A balanced breakfast missing breakfast can slow down metabolism, increasing the risk of weight gain. To lose weight, choose breakfasts with a high content of protein and fiber, which help to control the appetite and support satiety. A balanced breakfast reduces the desire to eat sweet and supports normal metabolism, which is important to maintain harmony.

A strong dream to avoid extra pounds, it is important to get 7-9 hours of sleep per day. Studies show that lack of sleep can lead to weight gain, so observing this norm will help maintain health and control over the weight.

Avoid TV Reducing the time of watching TV up to 10 hours a week can help you lose weight. Studies show that even a slight reduction in time in front of the screen allows you to burn in addition to 119 calories per day, which gives impressive results in the year. In addition, while watching the TV, try to carry out light homework to increase the burning of calories.

Regular walking regular training, including daily physical activity lasting about 60 minutes, is important for losing weight and maintaining a figure in the form. Instead of familiar exercises, try changing intensity, for example, alternating speed while walking to burn more calories. Scientists have confirmed that speed variations can increase the efficiency of training by 20%.

Regular weighing daily weighing is a simple and effective way of losing weight. Studies show that this practice helps to be responsible in the issue of weight control. For accurate results, do this daily at the same time, which will avoid body weight fluctuations.
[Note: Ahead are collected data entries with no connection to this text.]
-- ==== Sys2Proof/Syntax.lean ====
section
/-! DEFINITION. The instructions of the Viori Oatus: one constructor for each row of the table of operations and
events. A word carries its operand record; a step of an engine carries the references that say which unit it is of
(gk: group key 32*core + slot; fid: fragment; op, uid: number of an outstanding operation; tk: team key 8*core +
context; cl: cluster; m: management master; e: trigger entry 1024*die + index; q, k: host queue and packet). -/
namespace Sys2Proof
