/-! ## Arrival counters and watched words (R368-R373) -/

/-- The bytes of a write that lie in an entry's range. -/
def Trig.hits (e : Trig) (as : List Nat) : Nat :=
  (as.filter fun a => e.segs.any fun g => g.1 ≤ a && a < g.1 + g.2).length
/-- An entry fires (R371, R373): FIRING, its filters released, nothing more counted. -/
def Trig.fire (e : Trig) : Trig := { e with state := 2, slices := [], unsent := [] }
/-- Counted bytes reach an entry (R370, R371). -/
def Trig.add (e : Trig) (n : Nat) : Trig :=
  let e := { e with count := e.count + n }
  if e.target ≤ e.count then e.fire else e

/-- One entry sees a write applied at a slice: a count (R370), or the test of a watched word (R373). -/
def State.seenBy (s : State) (slice : Nat) (as : List Nat) (e : Trig) : Trig :=
  if e.state ≠ 1 then e
  else if e.watch then
    if (as.any fun a => e.home ≤ a && a < e.home + 8) && e.target ≤ s.readHomeNat e.home 8 then e.fire else e
  else
    let n := e.hits as
    if n = 0 then e
    else if s.sliceOf e.home = some slice then e.add n
    else
      let u := Tab.get (0, s.clock) e.unsent slice
      { e with unsent := Tab.put e.unsent slice (u.1 + n, u.2) }

/-- The expiry counters that a write reaches (R344). -/
def Contract.expired (s : State) (as : List Nat) (c : Contract) : Bool :=
  match c.counter with
  | none => false
  | some (a, target) => c.expiry && (as.any fun x => a ≤ x && x < a + 8) && target ≤ s.readHomeNat a 8

/-- Is an address in a page whose bias is being changed (R467)? Accesses to it are held. -/
def State.flipping (s : State) (a : Nat) : Bool :=
  match s.fe.flip with
  | none => false
  | some f => a < 2 ^ 40 && f.first ≤ a / 4096 && a / 4096 < f.first + f.count
/-- An access of the step must wait: the step will do nothing. -/
def State.mustWait (s : State) : State := { s with stall := true }
/-- An access of the step leaves a request behind. -/
def State.note (s : State) (k : Ask) : State := { s with asks := s.asks ++ [k] }
/-- An access of the step must wait for what it asks. -/
def State.ask (s : State) (k : Ask) : State := (s.note k).mustWait
/-- A step that must wait does nothing yet, but for what its accesses ask (log 40). -/
def State.again (s s' : State) : State := { s with stall := true, asks := s'.asks }
/-- A step whose accesses need not wait gives `s'`; else it does nothing yet, and may be taken again (log 40). -/
def State.orWait (s s' : State) : State := if s'.stall && !s.stall then s.again s' else s'
/-- An access that is dropped where it would have to wait. -/
def State.orSkip (s s' : State) : State := if s'.stall && !s.stall then s else s'
/-- An access that reaches a layer which sleeps or is changing waits, and wakes it (R337). -/
def State.wakeAsk (s : State) (t a : Nat) : State := if (s.wakeFor t a).isSome then s.ask (.wake t a) else s
/-- The key of the requests of the engine whose act the step is. -/
def State.engineKey (s : State) : Option Waiter :=
  s.acting.map fun x =>
    { gk := (s.sel.map fun y => y.gk).getD 0, op := (s.sel.map fun y => y.fid).getD 0, part := 0, eng := some x }
/-- Has the engine's request for a line been served already? -/
def State.given (s : State) (line : Nat) : Bool := s.engineKey.any fun w => s.granted.contains (w, line)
Put the fork after each piece slower and put the fork on a plate after each piece - this will allow the stomach to signal the brain about satiety. According to studies, thus, you will eat 66 calories less for the meal.. This strategy allows you to reduce weight to 10 kg per year.

Baluing yourself with your favorite food too diverse menu can prevent your attempt to lose weight. Studies have shown that people with a more diverse diet had a greater increase in the circumference of the waist than those who ate a limited number of products. Therefore, to control weight, focus on a simple, stable diet.

Avoid added sugar to lose weight, begin to reduce the consumption of added sugar. It is recommended not to exceed 6 teaspoons (25 g) of sugar for women and 9 teaspoons (37 g) for men per day, since excess sugar helps to gain weight. Reducing the amount of sugar in the diet automatically reduces calories, forcing the body to use fatty supplies for energy, which helps to lose weight.

Consume products with a high fiber content reduction in the consumption of added sugar and replacing simple carbohydrates with foods with a high fiber content can significantly help in weight loss.

Studies show that an increase in fiber to 28 g per day, even without physical exercises, leads to weight loss and a decrease in hunger. You can get fiber from natural products, such as beans, fruits, vegetables and whole grains.

There is more protein protein helps to remain well -fed, since it requires more energy to process it than for carbohydrates or fats. To increase protein consumption, add Greek yogurt to the diet or choose cottage cheese with a high protein content.